## Work instructions
Scan the lines below for "owesCmds" and copy the matches.

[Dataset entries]

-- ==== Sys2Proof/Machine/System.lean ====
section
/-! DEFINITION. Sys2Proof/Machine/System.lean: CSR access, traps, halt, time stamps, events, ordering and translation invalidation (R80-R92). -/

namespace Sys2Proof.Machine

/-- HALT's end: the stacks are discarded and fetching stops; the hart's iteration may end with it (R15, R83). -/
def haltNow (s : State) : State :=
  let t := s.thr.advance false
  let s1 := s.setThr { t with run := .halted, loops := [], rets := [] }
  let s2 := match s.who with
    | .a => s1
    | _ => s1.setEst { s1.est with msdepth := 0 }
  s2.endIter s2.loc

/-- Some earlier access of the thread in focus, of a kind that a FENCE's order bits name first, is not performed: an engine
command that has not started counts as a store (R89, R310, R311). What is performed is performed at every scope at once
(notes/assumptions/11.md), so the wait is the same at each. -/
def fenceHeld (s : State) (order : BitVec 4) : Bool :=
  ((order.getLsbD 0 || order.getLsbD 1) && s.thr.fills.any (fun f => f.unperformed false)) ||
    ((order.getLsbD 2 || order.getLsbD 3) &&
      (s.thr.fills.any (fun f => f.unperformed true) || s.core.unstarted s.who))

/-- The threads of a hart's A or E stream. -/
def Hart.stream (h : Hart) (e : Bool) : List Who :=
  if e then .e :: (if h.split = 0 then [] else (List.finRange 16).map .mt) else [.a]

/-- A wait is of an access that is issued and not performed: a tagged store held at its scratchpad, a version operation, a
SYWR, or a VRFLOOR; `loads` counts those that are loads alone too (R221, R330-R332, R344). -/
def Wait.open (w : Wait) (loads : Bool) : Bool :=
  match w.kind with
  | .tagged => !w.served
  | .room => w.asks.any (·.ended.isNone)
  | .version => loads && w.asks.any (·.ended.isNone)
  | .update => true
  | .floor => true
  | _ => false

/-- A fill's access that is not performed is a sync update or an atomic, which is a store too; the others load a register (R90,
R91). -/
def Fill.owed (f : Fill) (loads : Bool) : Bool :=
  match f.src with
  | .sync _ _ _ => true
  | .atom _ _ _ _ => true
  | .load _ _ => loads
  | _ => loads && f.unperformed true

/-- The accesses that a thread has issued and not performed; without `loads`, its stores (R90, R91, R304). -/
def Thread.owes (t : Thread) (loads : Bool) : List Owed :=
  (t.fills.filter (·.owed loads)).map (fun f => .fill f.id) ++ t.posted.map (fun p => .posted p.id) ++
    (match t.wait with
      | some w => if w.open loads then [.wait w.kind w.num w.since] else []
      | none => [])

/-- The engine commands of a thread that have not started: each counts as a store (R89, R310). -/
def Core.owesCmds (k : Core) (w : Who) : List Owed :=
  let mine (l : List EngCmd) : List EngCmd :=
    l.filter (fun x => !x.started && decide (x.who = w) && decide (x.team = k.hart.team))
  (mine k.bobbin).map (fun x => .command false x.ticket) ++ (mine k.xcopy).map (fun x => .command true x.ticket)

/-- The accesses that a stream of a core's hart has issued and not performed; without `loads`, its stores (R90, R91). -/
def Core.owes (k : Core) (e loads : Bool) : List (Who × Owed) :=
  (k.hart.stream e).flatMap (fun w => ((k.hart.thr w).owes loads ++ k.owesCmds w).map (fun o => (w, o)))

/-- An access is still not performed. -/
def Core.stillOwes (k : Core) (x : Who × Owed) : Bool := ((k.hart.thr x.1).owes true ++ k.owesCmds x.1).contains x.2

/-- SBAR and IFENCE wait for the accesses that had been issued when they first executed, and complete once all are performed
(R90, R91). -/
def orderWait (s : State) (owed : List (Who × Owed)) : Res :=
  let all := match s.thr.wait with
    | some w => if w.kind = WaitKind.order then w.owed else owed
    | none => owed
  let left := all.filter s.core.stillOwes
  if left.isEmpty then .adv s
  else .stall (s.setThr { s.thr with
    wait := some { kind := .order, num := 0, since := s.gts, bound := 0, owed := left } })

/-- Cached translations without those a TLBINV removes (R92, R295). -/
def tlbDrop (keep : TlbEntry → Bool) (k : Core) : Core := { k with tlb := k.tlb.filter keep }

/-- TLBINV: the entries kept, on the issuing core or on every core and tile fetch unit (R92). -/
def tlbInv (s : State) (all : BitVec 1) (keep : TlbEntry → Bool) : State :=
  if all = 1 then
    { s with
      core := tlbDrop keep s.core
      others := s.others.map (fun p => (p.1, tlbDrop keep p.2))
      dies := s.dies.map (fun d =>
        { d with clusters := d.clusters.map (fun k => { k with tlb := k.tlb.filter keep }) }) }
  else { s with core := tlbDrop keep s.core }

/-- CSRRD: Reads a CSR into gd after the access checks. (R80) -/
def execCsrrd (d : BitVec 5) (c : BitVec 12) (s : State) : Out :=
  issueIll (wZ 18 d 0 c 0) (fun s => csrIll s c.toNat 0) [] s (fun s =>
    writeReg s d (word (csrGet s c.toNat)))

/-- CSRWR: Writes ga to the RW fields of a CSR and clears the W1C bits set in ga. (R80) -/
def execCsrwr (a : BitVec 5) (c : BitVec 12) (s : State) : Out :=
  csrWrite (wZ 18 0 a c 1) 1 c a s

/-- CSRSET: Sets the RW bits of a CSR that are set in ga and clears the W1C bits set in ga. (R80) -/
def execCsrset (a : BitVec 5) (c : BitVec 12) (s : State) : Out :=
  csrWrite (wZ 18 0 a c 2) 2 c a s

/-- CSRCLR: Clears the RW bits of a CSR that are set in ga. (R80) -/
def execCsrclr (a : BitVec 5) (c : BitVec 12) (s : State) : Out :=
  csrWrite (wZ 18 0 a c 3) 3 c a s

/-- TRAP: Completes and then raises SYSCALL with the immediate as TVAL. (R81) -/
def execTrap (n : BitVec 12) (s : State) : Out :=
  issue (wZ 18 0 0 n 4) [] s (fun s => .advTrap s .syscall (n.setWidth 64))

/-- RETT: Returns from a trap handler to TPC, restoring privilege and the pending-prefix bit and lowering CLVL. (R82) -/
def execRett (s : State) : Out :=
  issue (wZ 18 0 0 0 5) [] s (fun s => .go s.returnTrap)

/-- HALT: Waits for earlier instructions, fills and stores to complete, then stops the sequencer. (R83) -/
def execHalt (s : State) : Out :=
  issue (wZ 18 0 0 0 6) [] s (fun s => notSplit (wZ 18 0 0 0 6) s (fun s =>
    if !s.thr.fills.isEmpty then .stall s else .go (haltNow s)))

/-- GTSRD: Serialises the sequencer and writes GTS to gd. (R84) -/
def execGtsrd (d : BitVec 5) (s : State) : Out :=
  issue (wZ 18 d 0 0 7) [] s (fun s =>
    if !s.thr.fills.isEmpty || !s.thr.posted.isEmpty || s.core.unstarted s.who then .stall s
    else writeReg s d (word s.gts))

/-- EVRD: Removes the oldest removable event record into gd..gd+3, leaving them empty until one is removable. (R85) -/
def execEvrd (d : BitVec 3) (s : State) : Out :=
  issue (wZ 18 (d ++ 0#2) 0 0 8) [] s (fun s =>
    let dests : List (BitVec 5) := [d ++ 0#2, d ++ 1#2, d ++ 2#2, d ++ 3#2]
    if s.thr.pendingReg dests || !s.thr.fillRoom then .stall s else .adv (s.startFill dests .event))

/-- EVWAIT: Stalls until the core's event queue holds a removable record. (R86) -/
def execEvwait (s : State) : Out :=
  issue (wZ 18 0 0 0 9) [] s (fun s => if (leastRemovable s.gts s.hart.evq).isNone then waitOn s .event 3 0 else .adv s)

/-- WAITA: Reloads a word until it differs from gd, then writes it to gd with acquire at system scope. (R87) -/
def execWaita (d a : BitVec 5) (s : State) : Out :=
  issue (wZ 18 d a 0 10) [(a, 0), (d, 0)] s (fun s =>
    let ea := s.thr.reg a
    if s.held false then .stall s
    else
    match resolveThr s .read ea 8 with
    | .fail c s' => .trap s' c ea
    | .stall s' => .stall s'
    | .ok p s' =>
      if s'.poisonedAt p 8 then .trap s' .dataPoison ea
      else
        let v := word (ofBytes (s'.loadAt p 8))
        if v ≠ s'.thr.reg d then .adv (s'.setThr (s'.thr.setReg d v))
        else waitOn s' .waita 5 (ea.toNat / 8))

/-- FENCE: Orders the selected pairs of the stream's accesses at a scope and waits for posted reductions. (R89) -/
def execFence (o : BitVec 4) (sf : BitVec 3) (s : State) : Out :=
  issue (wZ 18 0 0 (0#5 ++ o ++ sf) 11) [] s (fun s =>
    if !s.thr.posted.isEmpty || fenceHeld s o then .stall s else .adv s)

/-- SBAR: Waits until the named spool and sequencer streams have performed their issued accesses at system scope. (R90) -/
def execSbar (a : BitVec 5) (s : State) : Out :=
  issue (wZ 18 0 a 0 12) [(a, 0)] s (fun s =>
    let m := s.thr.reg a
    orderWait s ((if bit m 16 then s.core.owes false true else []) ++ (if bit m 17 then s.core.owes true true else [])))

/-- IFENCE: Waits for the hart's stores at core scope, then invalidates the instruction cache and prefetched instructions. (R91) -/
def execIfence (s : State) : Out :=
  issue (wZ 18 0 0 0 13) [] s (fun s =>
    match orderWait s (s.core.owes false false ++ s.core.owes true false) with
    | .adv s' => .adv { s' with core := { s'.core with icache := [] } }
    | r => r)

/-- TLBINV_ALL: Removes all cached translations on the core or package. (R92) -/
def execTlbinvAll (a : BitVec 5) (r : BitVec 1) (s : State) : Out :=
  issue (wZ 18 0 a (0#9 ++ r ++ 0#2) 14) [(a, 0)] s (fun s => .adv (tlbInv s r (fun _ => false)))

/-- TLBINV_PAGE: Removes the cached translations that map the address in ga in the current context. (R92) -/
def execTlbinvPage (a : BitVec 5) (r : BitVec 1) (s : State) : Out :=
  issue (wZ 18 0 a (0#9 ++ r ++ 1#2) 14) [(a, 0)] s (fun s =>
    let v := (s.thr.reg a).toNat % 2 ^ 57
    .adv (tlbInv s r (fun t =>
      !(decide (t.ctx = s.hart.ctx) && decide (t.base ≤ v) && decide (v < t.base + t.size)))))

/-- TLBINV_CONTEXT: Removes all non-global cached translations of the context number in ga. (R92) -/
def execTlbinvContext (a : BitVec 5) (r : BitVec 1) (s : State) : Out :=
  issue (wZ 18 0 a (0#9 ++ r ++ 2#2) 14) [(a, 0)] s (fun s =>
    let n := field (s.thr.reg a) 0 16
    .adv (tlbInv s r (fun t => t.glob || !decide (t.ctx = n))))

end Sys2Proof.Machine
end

## Written answer
def Core.owesCmds (k : Core) (w : Who) : List Owed :=
  (k.hart.stream e).flatMap (fun w => ((k.hart.thr w).owes loads ++ k.owesCmds w).map (fun o => (w, o)))
def Core.stillOwes (k : Core) (x : Who × Owed) : Bool := ((k.hart.thr x.1).owes true ++ k.owesCmds x.1).contains x.2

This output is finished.